INSTRUCTIONS FOR THE TASK =>
If "getLsbD" shows up in a line of the material, return that line.
++++++++++
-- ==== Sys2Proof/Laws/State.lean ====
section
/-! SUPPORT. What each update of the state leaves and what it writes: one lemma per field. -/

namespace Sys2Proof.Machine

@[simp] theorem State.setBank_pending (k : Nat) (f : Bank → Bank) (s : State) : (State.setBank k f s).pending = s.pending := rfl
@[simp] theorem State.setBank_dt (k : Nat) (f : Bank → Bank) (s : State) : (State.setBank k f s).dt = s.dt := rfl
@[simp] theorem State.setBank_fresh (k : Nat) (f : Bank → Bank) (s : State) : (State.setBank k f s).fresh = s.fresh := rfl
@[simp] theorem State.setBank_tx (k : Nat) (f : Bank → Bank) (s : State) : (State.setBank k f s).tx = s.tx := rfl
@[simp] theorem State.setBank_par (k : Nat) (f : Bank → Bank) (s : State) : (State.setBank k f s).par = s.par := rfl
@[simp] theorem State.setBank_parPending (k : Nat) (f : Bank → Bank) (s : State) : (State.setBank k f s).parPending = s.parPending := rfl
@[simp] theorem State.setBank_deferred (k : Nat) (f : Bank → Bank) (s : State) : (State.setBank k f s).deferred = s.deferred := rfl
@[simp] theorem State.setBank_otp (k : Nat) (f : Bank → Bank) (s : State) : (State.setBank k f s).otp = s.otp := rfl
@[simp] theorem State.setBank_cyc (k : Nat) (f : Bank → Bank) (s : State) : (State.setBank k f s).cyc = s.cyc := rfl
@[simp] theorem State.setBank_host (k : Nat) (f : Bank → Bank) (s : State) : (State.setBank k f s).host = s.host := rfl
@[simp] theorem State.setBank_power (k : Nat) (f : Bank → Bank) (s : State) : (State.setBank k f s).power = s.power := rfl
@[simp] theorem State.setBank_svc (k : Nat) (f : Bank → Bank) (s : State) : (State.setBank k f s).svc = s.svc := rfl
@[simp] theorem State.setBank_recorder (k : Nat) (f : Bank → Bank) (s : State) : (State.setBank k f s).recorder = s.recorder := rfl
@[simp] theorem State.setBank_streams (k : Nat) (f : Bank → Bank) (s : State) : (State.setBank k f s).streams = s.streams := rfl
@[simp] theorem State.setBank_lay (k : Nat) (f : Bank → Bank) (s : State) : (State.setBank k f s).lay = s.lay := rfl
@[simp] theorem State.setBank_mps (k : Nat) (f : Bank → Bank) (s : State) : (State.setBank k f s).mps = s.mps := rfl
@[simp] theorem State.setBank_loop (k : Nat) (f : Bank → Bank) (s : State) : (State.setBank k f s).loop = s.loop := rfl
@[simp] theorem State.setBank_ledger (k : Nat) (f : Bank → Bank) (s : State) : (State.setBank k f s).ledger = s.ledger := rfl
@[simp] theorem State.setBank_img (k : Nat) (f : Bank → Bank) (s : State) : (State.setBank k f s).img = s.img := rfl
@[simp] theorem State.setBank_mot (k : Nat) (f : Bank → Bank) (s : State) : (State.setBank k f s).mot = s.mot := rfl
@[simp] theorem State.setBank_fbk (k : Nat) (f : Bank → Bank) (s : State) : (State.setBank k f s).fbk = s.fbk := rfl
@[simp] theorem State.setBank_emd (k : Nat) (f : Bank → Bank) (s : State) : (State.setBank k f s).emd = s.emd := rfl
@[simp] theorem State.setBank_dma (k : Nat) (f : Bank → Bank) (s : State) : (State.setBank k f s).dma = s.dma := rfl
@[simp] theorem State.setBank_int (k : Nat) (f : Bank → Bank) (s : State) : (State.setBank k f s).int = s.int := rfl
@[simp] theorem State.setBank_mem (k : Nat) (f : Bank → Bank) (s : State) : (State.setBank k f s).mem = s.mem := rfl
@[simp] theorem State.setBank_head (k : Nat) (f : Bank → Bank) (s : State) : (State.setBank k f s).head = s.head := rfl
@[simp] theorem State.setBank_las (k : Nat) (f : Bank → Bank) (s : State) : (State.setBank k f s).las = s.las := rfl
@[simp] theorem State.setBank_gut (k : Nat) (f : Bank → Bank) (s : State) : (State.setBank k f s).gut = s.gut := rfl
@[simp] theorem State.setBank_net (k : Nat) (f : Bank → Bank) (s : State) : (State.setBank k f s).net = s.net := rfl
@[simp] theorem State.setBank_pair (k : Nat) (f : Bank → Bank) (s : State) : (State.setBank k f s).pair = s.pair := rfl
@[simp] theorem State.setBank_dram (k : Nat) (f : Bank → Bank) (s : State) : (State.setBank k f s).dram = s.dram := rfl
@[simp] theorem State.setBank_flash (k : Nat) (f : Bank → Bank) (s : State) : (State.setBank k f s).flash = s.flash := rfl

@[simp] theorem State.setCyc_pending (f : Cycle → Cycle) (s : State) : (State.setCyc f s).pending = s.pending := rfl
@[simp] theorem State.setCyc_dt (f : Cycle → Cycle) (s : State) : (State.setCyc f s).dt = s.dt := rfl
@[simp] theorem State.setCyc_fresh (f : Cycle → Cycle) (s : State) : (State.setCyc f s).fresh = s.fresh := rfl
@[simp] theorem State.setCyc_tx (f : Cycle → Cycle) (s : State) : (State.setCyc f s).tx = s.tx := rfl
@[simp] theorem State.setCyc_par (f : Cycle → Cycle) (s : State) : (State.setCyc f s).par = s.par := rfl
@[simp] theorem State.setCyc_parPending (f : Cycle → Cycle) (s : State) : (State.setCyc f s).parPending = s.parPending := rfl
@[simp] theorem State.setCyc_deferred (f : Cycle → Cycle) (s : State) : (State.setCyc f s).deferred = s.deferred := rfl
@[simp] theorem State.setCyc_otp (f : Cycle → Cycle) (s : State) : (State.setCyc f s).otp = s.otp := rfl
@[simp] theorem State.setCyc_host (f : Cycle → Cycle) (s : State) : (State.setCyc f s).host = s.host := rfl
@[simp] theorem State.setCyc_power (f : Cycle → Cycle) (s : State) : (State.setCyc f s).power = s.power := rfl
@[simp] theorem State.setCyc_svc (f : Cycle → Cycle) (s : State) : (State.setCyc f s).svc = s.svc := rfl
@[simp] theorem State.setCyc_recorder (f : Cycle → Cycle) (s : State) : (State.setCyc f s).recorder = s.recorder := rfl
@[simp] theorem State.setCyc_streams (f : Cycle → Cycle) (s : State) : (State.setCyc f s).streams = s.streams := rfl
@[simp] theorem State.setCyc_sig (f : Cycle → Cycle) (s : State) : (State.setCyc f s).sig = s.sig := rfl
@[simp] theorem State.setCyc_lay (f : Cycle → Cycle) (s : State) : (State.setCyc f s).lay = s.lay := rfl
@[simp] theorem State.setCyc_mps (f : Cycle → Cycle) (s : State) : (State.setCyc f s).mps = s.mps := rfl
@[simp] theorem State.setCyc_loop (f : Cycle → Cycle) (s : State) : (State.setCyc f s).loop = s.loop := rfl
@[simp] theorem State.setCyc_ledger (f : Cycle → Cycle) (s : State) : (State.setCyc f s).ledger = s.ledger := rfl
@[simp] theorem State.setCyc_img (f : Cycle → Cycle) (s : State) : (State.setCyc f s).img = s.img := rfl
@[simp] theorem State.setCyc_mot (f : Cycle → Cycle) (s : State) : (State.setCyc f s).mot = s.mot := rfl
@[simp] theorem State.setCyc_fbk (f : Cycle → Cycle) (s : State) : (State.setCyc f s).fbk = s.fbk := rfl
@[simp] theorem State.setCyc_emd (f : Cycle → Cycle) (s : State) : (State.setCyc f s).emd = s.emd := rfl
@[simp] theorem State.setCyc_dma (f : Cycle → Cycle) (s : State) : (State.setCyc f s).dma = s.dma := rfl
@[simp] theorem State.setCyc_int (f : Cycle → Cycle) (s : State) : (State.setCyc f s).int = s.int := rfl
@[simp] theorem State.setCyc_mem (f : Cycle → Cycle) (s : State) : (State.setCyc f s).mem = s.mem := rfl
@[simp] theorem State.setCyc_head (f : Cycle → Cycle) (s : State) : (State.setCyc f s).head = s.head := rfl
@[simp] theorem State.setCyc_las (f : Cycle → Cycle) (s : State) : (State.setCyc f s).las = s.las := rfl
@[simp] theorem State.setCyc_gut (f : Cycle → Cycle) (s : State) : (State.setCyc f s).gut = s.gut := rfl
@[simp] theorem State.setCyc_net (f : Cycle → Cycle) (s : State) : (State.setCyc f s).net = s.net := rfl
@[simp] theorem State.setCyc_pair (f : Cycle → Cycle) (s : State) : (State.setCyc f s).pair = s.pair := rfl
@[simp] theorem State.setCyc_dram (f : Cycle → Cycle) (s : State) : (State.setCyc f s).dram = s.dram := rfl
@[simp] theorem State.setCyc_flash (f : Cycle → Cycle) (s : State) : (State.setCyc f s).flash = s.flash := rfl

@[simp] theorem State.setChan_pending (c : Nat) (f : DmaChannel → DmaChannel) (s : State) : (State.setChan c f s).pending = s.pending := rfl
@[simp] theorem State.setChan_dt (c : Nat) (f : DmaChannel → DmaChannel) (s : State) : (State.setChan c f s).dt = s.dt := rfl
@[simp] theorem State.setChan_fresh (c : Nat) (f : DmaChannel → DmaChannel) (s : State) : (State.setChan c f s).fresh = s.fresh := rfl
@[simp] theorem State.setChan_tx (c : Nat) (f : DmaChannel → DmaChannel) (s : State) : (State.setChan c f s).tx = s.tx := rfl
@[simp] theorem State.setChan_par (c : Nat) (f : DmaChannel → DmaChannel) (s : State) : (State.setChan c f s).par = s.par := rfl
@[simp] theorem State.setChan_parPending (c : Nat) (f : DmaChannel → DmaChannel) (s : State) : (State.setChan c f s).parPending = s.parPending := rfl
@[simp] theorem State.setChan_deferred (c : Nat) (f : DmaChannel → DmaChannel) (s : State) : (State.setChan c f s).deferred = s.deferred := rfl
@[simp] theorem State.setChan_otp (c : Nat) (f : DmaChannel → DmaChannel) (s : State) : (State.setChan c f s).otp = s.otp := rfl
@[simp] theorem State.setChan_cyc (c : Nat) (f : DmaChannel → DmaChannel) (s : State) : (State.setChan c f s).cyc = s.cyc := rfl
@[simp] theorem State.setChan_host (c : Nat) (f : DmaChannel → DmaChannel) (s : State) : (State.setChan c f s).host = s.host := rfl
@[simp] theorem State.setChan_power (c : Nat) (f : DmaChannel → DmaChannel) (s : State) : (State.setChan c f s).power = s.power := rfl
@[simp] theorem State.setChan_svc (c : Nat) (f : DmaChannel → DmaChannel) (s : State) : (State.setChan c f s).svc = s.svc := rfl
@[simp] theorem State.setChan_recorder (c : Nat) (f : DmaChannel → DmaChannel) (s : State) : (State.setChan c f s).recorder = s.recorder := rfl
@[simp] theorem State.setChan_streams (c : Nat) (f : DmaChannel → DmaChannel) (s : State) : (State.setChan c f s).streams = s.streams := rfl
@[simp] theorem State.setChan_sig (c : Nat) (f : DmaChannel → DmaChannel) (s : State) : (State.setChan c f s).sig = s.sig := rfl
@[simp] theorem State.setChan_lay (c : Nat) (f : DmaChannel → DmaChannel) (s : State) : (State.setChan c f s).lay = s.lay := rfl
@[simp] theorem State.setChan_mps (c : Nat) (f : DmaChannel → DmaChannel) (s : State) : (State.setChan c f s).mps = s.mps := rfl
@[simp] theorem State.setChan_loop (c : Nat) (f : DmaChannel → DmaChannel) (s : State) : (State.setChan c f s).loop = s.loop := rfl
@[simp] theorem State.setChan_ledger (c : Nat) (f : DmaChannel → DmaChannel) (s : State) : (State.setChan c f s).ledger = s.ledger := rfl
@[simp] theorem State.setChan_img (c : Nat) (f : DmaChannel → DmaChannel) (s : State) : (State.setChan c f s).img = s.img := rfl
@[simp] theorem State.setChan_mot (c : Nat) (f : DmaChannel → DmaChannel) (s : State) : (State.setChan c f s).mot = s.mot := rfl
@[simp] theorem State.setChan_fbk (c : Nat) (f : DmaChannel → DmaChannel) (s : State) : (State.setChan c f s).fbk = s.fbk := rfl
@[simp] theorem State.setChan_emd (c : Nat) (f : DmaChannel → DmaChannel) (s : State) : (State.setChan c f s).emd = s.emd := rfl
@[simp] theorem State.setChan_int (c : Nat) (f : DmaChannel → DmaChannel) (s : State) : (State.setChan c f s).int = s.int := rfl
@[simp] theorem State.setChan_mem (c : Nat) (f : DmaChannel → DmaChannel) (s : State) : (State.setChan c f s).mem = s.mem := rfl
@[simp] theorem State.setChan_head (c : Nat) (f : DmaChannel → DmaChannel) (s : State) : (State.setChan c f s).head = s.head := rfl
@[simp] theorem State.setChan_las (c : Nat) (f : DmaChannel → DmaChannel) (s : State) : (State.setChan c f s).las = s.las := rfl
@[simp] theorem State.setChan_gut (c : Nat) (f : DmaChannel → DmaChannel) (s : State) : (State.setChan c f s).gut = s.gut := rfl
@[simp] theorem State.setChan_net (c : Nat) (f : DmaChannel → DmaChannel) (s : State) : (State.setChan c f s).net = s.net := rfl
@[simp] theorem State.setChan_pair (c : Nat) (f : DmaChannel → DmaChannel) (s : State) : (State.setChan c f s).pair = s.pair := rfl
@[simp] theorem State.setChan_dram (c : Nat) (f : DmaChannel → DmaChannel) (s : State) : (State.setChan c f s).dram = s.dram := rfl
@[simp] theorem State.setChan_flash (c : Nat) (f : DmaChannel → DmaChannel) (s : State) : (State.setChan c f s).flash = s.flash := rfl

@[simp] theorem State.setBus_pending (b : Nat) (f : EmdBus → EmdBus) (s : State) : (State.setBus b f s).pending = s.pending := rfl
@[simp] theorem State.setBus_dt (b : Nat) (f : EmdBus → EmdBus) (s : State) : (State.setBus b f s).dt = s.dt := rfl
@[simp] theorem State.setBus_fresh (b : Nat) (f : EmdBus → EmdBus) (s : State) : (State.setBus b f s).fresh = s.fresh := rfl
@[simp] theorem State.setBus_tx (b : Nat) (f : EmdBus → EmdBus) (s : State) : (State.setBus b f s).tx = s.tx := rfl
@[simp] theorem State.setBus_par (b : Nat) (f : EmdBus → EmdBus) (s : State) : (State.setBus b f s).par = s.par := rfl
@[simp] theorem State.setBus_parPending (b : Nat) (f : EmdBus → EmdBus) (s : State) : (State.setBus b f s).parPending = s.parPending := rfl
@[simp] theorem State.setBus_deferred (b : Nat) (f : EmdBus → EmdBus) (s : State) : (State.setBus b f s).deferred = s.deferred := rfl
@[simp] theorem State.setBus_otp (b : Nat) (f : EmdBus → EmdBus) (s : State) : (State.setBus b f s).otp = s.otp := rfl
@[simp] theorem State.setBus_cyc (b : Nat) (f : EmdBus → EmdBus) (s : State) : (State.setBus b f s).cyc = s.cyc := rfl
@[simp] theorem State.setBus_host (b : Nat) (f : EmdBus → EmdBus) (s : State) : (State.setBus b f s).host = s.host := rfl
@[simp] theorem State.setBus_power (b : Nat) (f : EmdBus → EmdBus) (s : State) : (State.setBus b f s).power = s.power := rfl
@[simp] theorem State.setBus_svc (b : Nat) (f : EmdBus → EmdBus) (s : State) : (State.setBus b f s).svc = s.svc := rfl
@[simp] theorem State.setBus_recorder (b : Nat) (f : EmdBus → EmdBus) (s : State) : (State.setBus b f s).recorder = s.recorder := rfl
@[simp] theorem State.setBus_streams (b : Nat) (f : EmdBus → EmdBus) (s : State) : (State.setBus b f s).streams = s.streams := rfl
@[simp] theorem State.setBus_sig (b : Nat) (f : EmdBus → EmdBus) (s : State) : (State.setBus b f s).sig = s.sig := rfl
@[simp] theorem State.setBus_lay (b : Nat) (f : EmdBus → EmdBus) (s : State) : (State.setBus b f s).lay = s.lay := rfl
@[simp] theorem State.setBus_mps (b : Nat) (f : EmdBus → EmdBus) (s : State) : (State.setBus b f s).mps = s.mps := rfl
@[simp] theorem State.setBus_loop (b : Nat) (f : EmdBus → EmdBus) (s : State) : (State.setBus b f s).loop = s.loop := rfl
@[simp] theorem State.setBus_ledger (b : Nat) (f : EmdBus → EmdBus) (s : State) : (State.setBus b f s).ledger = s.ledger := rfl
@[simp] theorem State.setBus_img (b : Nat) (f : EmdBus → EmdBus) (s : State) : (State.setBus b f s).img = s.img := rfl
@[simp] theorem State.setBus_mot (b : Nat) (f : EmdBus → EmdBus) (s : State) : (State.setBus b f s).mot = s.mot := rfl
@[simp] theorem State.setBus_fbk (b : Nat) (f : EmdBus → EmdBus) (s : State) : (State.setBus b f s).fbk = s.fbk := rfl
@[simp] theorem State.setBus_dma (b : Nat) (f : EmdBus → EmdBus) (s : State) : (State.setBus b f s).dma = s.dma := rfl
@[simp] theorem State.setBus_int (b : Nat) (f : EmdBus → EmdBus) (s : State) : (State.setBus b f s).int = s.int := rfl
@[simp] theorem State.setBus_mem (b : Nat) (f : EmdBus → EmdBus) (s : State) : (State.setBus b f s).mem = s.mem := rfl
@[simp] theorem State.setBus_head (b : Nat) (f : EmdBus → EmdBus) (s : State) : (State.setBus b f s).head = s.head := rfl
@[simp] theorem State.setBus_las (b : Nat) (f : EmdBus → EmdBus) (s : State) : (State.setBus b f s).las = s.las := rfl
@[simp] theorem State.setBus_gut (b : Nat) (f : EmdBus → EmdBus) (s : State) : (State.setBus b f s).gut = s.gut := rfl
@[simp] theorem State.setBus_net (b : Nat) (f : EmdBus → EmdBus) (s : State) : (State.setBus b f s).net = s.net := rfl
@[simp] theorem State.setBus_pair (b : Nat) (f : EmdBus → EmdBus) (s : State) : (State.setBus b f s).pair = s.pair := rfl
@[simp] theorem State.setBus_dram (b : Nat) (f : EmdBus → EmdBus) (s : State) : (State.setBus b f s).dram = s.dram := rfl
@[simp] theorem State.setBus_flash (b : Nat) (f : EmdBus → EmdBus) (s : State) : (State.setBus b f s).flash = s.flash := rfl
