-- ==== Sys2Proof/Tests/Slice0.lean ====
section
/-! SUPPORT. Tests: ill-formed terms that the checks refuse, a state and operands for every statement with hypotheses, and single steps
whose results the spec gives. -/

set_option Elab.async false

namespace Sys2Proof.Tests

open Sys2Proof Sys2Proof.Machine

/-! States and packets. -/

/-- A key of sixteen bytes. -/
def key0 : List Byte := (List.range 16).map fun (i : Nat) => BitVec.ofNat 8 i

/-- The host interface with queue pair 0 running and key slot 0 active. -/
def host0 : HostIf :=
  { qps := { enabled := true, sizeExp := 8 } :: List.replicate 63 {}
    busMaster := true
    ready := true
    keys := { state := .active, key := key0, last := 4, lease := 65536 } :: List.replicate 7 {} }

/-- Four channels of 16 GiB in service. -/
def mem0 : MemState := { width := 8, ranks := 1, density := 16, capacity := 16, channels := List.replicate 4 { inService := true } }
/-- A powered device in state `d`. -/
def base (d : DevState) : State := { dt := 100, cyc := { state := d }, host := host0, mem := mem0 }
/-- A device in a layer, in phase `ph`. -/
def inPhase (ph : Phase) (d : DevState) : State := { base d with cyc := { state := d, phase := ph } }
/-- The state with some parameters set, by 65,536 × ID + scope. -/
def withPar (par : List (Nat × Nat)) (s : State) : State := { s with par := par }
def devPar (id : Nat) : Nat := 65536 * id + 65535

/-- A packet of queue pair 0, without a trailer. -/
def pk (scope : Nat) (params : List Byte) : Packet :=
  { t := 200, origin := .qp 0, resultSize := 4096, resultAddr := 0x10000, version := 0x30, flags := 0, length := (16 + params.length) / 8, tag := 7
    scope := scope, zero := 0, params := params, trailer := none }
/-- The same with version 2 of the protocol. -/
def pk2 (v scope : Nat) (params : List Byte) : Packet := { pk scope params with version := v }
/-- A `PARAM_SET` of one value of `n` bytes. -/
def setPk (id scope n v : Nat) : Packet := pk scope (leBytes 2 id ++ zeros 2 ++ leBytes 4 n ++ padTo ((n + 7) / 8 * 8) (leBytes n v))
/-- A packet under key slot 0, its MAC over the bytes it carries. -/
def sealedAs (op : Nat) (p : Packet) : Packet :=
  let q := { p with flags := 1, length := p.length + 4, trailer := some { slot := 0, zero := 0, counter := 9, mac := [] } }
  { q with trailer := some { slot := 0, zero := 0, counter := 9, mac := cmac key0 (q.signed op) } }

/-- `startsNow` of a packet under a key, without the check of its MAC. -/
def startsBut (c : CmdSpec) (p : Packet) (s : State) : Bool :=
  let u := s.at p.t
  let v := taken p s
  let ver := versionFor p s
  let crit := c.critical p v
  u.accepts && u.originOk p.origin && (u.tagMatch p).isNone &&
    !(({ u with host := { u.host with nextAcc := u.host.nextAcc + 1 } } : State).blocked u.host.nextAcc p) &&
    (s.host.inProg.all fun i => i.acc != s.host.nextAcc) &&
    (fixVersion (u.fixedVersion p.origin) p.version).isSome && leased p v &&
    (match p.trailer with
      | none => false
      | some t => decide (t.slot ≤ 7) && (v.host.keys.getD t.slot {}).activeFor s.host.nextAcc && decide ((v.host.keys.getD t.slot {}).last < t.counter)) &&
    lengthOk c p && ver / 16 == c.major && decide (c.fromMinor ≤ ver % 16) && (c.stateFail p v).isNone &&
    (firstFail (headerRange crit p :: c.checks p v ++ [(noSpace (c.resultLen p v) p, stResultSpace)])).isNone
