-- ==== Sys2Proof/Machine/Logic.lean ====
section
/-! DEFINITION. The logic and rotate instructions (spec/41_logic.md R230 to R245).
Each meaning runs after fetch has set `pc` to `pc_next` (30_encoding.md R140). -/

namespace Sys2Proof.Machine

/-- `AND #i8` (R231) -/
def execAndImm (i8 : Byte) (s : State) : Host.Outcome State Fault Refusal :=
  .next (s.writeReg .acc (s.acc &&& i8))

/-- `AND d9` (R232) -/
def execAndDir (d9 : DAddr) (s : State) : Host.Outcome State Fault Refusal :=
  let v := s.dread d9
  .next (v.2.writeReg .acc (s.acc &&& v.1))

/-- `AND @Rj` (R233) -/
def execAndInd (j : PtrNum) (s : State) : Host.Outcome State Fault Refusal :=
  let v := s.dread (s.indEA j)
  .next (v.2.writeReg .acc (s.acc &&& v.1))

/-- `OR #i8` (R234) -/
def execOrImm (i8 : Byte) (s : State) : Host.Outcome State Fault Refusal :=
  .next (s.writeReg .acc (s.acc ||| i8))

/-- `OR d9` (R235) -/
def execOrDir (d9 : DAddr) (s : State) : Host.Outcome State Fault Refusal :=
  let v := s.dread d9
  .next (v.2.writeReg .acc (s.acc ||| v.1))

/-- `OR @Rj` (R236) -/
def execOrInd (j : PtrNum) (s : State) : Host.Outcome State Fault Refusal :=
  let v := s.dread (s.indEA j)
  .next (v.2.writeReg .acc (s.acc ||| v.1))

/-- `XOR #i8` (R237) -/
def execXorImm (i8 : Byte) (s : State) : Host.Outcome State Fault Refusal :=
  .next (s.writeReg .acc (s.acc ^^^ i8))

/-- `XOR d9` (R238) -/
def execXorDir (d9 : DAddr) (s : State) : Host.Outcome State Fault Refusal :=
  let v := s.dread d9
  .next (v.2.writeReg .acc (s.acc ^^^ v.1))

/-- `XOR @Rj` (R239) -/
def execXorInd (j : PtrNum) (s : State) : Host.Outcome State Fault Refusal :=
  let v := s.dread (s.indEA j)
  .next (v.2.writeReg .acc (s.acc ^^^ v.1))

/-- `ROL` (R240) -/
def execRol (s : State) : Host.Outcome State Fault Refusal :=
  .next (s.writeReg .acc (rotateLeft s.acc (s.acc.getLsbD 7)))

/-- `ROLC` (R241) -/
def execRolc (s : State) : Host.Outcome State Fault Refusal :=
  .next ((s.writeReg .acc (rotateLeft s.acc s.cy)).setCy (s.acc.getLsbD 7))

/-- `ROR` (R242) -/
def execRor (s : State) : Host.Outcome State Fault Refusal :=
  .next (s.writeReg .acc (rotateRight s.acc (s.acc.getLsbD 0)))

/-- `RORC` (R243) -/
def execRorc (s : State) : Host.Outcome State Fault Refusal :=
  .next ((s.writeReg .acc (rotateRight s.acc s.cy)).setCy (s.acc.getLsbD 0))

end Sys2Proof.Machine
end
++++++++++
EXERCISE SOLUTION =>
  .next (s.writeReg .acc (rotateLeft s.acc (s.acc.getLsbD 7)))
  .next ((s.writeReg .acc (rotateLeft s.acc s.cy)).setCy (s.acc.getLsbD 7))
  .next (s.writeReg .acc (rotateRight s.acc (s.acc.getLsbD 0)))
  .next ((s.writeReg .acc (rotateRight s.acc s.cy)).setCy (s.acc.getLsbD 0))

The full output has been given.